Pilkada NTT - Pengamat: Pasangan Harmoni lebih berpeluang terpilih

id Ahmad atang

Pilkada NTT - Pengamat: Pasangan Harmoni lebih berpeluang terpilih

Pengamat politik dari Universitas Muhammadiyah Kupang Dr Ahmad Atang.

pasangan calon Gubernur-Wakil Gubernur Nusa Tenggara Timur Benny Kabur Harman-Benny Litelnoni (Harmoni) lebih berpeluang terpilih dalam ajang Pilgub NTT periode 2018-2023 pada 27 Juni 2018.
Kupang (AntaraNews NTT) - Pengamat politik dari Universitas Muhammadiyah Kupang Dr Ahmad Atang berpendapat pasangan calon Gubernur-Wakil Gubernur Nusa Tenggara Timur Benny Kabur Harman-Benny Litelnoni (Harmoni) lebih berpeluang terpilih dalam ajang Pilgub NTT periode 2018-2023 pada 27 Juni 2018.

"Jika dilihat dari komposisi pemilih yang ada maka Flores termasuk pemilih terbesar dengan satu calon gubernur sehingga jika dilihat dari perspektif politik identitas, maka pasangan Harmoni atau Benny-Benny punya peluang lebih besar dibandingkan yang lain," kata Ahmad Atang kepada Antara di Kupang, Minggu (24/6).

Dia mengemukakan hal itu menjawab pertanyaan terkait pasangan calon Gubernur-Wakil Gubernur NTT yang paling berpeluang menang dari empat pasangan calon yang berlaga dalam pilkada. "Dilihat dari perjalanan panjang pilkada, keempat pasangan calon memiliki dinamika tersendiri," katanya.

"Untuk melihat peluang masing-masing pasangan calon memang belum ada hasil survei yang benar-benar menjelaskan peluang di antara empat pasangan calon tersebut, sehingga untuk mengganalisisnya selalu menggunakan parameter sentimen lain," katanya.

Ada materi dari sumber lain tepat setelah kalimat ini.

-- ==== Sys2Proof/Machine/Control.lean ====
section
/-! DEFINITION. The interrupt enable and mask operations (R226 to R228) and `RESET` (R250). -/

namespace Sys2Proof.Machine

/-- `IRQ.ENABLE` (R226). -/
def execIrqEnable (s : State) : Host.Outcome State Fault Refusal :=
  asConsumer s (.next { s with irqEn := true })

/-- `IRQ.MASK` (R227); it does not nest. -/
def execIrqMask (s : State) : Host.Outcome State Fault Refusal :=
  asConsumer s (.next { s with irqMask := true })

/-- `IRQ.UNMASK` (R228). -/
def execIrqUnmask (s : State) : Host.Outcome State Fault Refusal :=
  asConsumer s (.next { s with irqMask := false })

/-- `RESET` (R250): the start of a run. It has no meaning in mid-run (R250). `RXQ` becomes the run's free
contents, at most `FIFO_DEPTH` bytes; the run's inputs stay. -/
def execReset (s : State) : Host.Outcome State Fault Refusal :=
  match s.phase with
  | .running => .refused .resetInMidRun
  | .beforeReset => .next
    { s with
      buf0 := []
      buf1 := []
      active := .b0
      cursor := 0
      dstate := .noFrame
      cmd := none
      rxPend := 0
      intMode := .idle
      irqEn := false
      irqMask := false
      rxq := s.resetRxq.take s.cfg.fifoDepth
      phase := .running
      conRun := none
      conResult := none }

end Sys2Proof.Machine
end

Tetapi dalam beberapa kasus, dalam pilkada selalu kuat politik identitas yang mengalahkan politik transaksional sehingga jika dilihat dari komposisi pemilih, maka Flores termasuk pemilih terbesar dengan satu calon gubernur, yaitu Benny Kabur Harman.

Baca juga: Antropolog: Politik uang sudah membudaya

Karena itu, jika dilihat dari perspektif ini maka pasangan Harmoni memiliki peluang lebih besar dibandingkan yang lain. Namun demikian, politik juga soal kemampuan memobilisasi sumber daya politik.

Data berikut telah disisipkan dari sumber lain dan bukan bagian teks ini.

-- ==== Sys2Proof/Laws/Memory.lean ====
section
/-! SUPPORT. The laws of buffer contents: reading after a store (for any contents), the canonical form, the range. -/

namespace Sys2Proof.Machine

@[simp] theorem memory_read_nil (k : Nat) : Memory.read [] k = 0 := rfl

theorem memory_read_cons (a : Nat) (v : Byte) (m : Memory) (k : Nat) :
    Memory.read ((a, v) :: m) k = if a = k then v else Memory.read m k := rfl

theorem memory_erase_cons (a : Nat) (w : Byte) (m : Memory) (k : Nat) :
    Memory.erase ((a, w) :: m) k = if a = k then Memory.erase m k else (a, w) :: Memory.erase m k := rfl

theorem memory_insert_cons (a : Nat) (w : Byte) (m : Memory) (k : Nat) (v : Byte) :
    Memory.insert ((a, w) :: m) k v = if k < a then (k, v) :: (a, w) :: m else (a, w) :: Memory.insert m k v := rfl

theorem memory_read_erase (m : Memory) (k j : Nat) :
    Memory.read (Memory.erase m k) j = if j = k then 0 else Memory.read m j := by
  induction m with
  | nil => simp [Memory.erase]
  | cons p m ih =>
    obtain ⟨a, w⟩ := p
    rw [memory_erase_cons, memory_read_cons]
    split
    · next ha =>
      rw [ih]
      by_cases hj : j = k
      · simp [hj]
      · rw [if_neg hj, if_neg hj, if_neg (by omega)]
    · next ha =>
      rw [memory_read_cons, ih]
      by_cases hj : j = k
      · rw [if_pos hj, if_pos hj, if_neg (by omega)]
      · rw [if_neg hj, if_neg hj]

/-- Listed offsets other than `k` only. -/
theorem memory_mem_erase {m : Memory} {k : Nat} {cell : Host.Cell} (h : cell ∈ Memory.erase m k) :
    cell ∈ m ∧ cell.1 ≠ k := by
  induction m with
  | nil => exact absurd h List.not_mem_nil
  | cons p m ih =>
    obtain ⟨a, w⟩ := p
    rw [memory_erase_cons] at h
    split at h
    · exact ⟨List.mem_cons_of_mem _ (ih h).1, (ih h).2⟩
    · next ha =>
      rcases List.mem_cons.1 h with rfl | h
      · exact ⟨List.mem_cons_self .., ha⟩
      · exact ⟨List.mem_cons_of_mem _ (ih h).1, (ih h).2⟩

theorem memory_mem_insert {m : Memory} {k : Nat} {v : Byte} {cell : Host.Cell} (h : cell ∈ Memory.insert m k v) :
    cell = (k, v) ∨ cell ∈ m := by
  induction m with
  | nil => exact .inl (List.mem_singleton.1 h)
  | cons p m ih =>
    obtain ⟨a, w⟩ := p
    rw [memory_insert_cons] at h
    split at h
    · rcases List.mem_cons.1 h with h | h
      · exact .inl h
      · exact .inr h
    · rcases List.mem_cons.1 h with rfl | h
      · exact .inr (List.mem_cons_self ..)
      · rcases ih h with h | h
        · exact .inl h
        · exact .inr (List.mem_cons_of_mem _ h)

/-- Reading what was inserted, where no entry at its offset stood before. -/
theorem memory_read_insert {m : Memory} {k : Nat} (h : ∀ cell ∈ m, cell.1 ≠ k) (v : Byte) (j : Nat) :
    Memory.read (Memory.insert m k v) j = if j = k then v else Memory.read m j := by
  induction m with
  | nil => simp [Memory.insert, memory_read_cons, eq_comm]
  | cons p m ih =>
    obtain ⟨a, w⟩ := p
    have ha : a ≠ k := h (a, w) (List.mem_cons_self ..)
    rw [memory_insert_cons]
    split
    · rw [memory_read_cons]
      by_cases hj : j = k
      · rw [if_pos hj.symm, if_pos hj]
      · rw [if_neg (Ne.symm hj), if_neg hj]
    · rw [memory_read_cons, memory_read_cons, ih fun cell hc => h cell (List.mem_cons_of_mem _ hc)]
      by_cases hj : j = k
      · rw [if_pos hj, if_pos hj, if_neg (by omega)]
      · rw [if_neg hj, if_neg hj]

/-- A store is read back, and every other offset reads as before, in any contents. -/
theorem memory_read_write (m : Memory) (k j : Nat) (v : Byte) :
    Memory.read (Memory.write m k v) j = if j = k then v else Memory.read m j := by
  unfold Memory.write
  split
  · next hv => rw [memory_read_erase, hv]
  · rw [memory_read_insert fun cell hc => (memory_mem_erase hc).2, memory_read_erase]
    by_cases hj : j = k
    · rw [if_pos hj, if_pos hj]
    · rw [if_neg hj, if_neg hj, if_neg hj]

/-- What a store lists: the stored byte, if it is not zero, and entries that stood there before. -/
theorem memory_mem_write {m : Memory} {k : Nat} {v : Byte} {cell : Host.Cell} (h : cell ∈ Memory.write m k v) :
    cell = (k, v) ∨ cell ∈ m := by
  unfold Memory.write at h
  split at h
  · exact .inr (memory_mem_erase h).1
  · rcases memory_mem_insert h with h | h
    · exact .inl h
    · exact .inr (memory_mem_erase h).1

/-- A store in range keeps every listed byte in range. -/
theorem memory_write_inRange {cap : Nat} {m : Memory} (h : Memory.inRange cap m) {k : Nat} (hk : k < cap)
    (v : Byte) : Memory.inRange cap (Memory.write m k v) := by
  intro cell hc
  rcases memory_mem_write hc with rfl | hc
  · exact hk
  · exact h cell hc

/-- Every listed offset is at least `n`. -/
def Memory.above (n : Nat) (m : Memory) : Prop :=
  ∀ cell ∈ m, n ≤ cell.1

/-- The canonical form, one entry at a time. -/
theorem memory_wf_cons (a : Nat) (v : Byte) (m : Memory) :
    Memory.wf ((a, v) :: m) = true ↔ v ≠ 0 ∧ Memory.above (a + 1) m ∧ Memory.wf m = true := by
  induction m generalizing a v with
  | nil => simp [Memory.wf, Memory.above]
  | cons p m ih =>
    obtain ⟨b, w⟩ := p
    constructor
    · intro h
      simp only [Memory.wf, Bool.and_eq_true, bne_iff_ne, ne_eq, decide_eq_true_eq] at h
      obtain ⟨⟨hv, hab⟩, hm⟩ := h
      refine ⟨hv, ?_, hm⟩
      have habove := ((ih b w).1 hm).2.1
      intro cell hc
      rcases List.mem_cons.1 hc with rfl | hc
      · exact hab
      · have := habove cell hc
        omega
    · rintro ⟨hv, hab, hm⟩
      have : a < b := hab (b, w) (List.mem_cons_self ..)
      have hv' : ¬v = 0#8 := hv
      simp [Memory.wf, hv', this, hm]

theorem memory_erase_wf {m : Memory} (h : Memory.wf m = true) (k : Nat) : Memory.wf (Memory.erase m k) = true := by
  induction m with
  | nil => rfl
  | cons p m ih =>
    obtain ⟨a, w⟩ := p
    obtain ⟨hw, hab, hm⟩ := (memory_wf_cons a w m).1 h
    rw [memory_erase_cons]
    split
    · exact ih hm
    · exact (memory_wf_cons ..).2 ⟨hw, fun cell hc => hab cell (memory_mem_erase hc).1, ih hm⟩

theorem memory_insert_wf {m : Memory} (h : Memory.wf m = true) {k : Nat} (hk : ∀ cell ∈ m, cell.1 ≠ k) {v : Byte}
    (hv : v ≠ 0) : Memory.wf (Memory.insert m k v) = true := by
  induction m with
  | nil =>
    have hv' : ¬v = 0#8 := hv
    simp [Memory.insert, Memory.wf, hv']
  | cons p m ih =>
    obtain ⟨a, w⟩ := p
    obtain ⟨hw, hab, hm⟩ := (memory_wf_cons a w m).1 h
    have ha : a ≠ k := hk (a, w) (List.mem_cons_self ..)
    rw [memory_insert_cons]
    split
    · next hka =>
      refine (memory_wf_cons ..).2 ⟨hv, ?_, h⟩
      intro cell hc
      rcases List.mem_cons.1 hc with rfl | hc
      · exact hka
      · have := hab cell hc
        omega
    · refine (memory_wf_cons ..).2 ⟨hw, ?_, ih hm fun cell hc => hk cell (List.mem_cons_of_mem _ hc)⟩
      intro cell hc
      rcases memory_mem_insert hc with rfl | hc
      · show a + 1 ≤ k
        omega
      · exact hab cell hc

/-- A store keeps the canonical form. -/
theorem memory_write_wf {m : Memory} (h : Memory.wf m = true) (k : Nat) (v : Byte) :
    Memory.wf (Memory.write m k v) = true := by
  unfold Memory.write
  split
  · exact memory_erase_wf h k
  · next hv => exact memory_insert_wf (memory_erase_wf h k) (fun cell hc => (memory_mem_erase hc).2) hv

/-- An offset below every listed one reads zero. -/
theorem memory_read_above {n : Nat} {m : Memory} (h : Memory.above n m) {k : Nat} (hk : k < n) :
    Memory.read m k = 0 := by
  induction m with
  | nil => rfl
  | cons p m ih =>
    obtain ⟨a, v⟩ := p
    have ha : n ≤ a := h (a, v) (List.mem_cons_self ..)
    rw [memory_read_cons, if_neg (by omega)]
    exact ih fun cell hc => h cell (List.mem_cons_of_mem _ hc)

/-- The form is canonical: contents that read alike are equal. -/
theorem memory_ext {m l : Memory} (hm : Memory.wf m = true) (hl : Memory.wf l = true)
    (h : ∀ k, Memory.read m k = Memory.read l k) : m = l := by
  induction m generalizing l with
  | nil =>
    cases l with
    | nil => rfl
    | cons q l =>
      obtain ⟨b, w⟩ := q
      have hw := ((memory_wf_cons b w l).1 hl).1
      have := h b
      rw [memory_read_cons, if_pos rfl] at this
      exact absurd this.symm hw
  | cons p m ih =>
    obtain ⟨a, v⟩ := p
    obtain ⟨hv, hab, hm'⟩ := (memory_wf_cons a v m).1 hm
    cases l with
    | nil =>
      have := h a
      rw [memory_read_cons, if_pos rfl] at this
      exact absurd this hv
    | cons q l =>
      obtain ⟨b, w⟩ := q
      obtain ⟨hw, hbl, hl'⟩ := (memory_wf_cons b w l).1 hl
      have hab' : a = b := by
        rcases Nat.lt_trichotomy a b with hlt | heq | hgt
        · have := h a
          rw [memory_read_cons, if_pos rfl, memory_read_cons, if_neg (by omega),
            memory_read_above hbl (by omega)] at this
          exact absurd this hv
        · exact heq
        · have := h b
          rw [memory_read_cons, if_neg (by omega), memory_read_above hab (by omega), memory_read_cons,
            if_pos rfl] at this
          exact absurd this.symm hw
      subst hab'
      have hvw : v = w := by
        have := h a
        rwa [memory_read_cons, if_pos rfl, memory_read_cons, if_pos rfl] at this
      subst hvw
      congr 1
      refine ih hm' hl' fun k => ?_
      by_cases hk : k < a + 1
      · rw [memory_read_above hab hk, memory_read_above hbl hk]
      · have := h k
        rwa [memory_read_cons, if_neg (by omega), memory_read_cons, if_neg (by omega)] at this

/-! ### Buffers -/

@[simp] theorem buf_setBuf_same (s : State) (x : BufIdx) (m : Memory) : (s.setBuf x m).buf x = m := by
  cases x <;> rfl

theorem buf_setBuf_ne (s : State) {x y : BufIdx} (h : y ≠ x) (m : Memory) : (s.setBuf x m).buf y = s.buf y := by
  cases x <;> cases y <;> first | rfl | exact absurd rfl h

/-- Reading after one byte of a buffer has been replaced. -/
theorem byteAt_setBuf_write (s : State) (x y : BufIdx) (k j : Nat) (v : Byte) :
    (s.setBuf x ((s.buf x).write k v)).byteAt y j = if y = x ∧ j = k then v else s.byteAt y j := by
  unfold State.byteAt
  by_cases hy : y = x
  · subst hy
    rw [buf_setBuf_same, memory_read_write]
    by_cases hj : j = k <;> simp [hj]
  · rw [buf_setBuf_ne s hy, if_neg fun h => hy h.1]

/-- Buffers with the same contents read alike. -/
theorem byteAt_congr {s t : State} (h0 : t.buf0 = s.buf0) (h1 : t.buf1 = s.buf1) (x : BufIdx) (k : Nat) :
    t.byteAt x k = s.byteAt x k := by
  cases x <;> simp [State.byteAt, State.buf, h0, h1]

end Sys2Proof.Machine
end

"Jika ini yang terjadi maka menurut saya Victor Laiskodat-Yoseph Nae Soi (Victory-Joss) lebih berpeluang karena memiliki sumber daya relatif mapan baik dari segi partai, kekuasaan lokal dan dukungan finansial," katanya.

Sungguhpun begitu, politik itu teori kemungkinan sehingga yang kuat belum tentu menang dan yang lemah tidak berarti kalah dan begitu juga sebaliknya.

Untuk kasus NTT, kata dia, pilkada ini pertarungan antara politik identitas melawan politik transaksional. Dengan demikian, yang menjadi penentu kemenangan adalah siapa yang menguasai Flores akan keluar sebagai pemenang.

Dia menambahkan, realitas yang terlihat dari kerja-kerja politik melalui massa kampanye hanyalah sebuah gejala, bukan sebuah kepastian.

"Kondisi ini karena demokrasi kita adalah demokrasi massa mengambang sehingga banyaknya masa terkadang tidak inheren dengan hasil pemilu," katanya. Namun demikian, memobilisasi massa yang besar juga akan berpengaruh secara psikologis politis yang dapat menciutkan nyali lawan.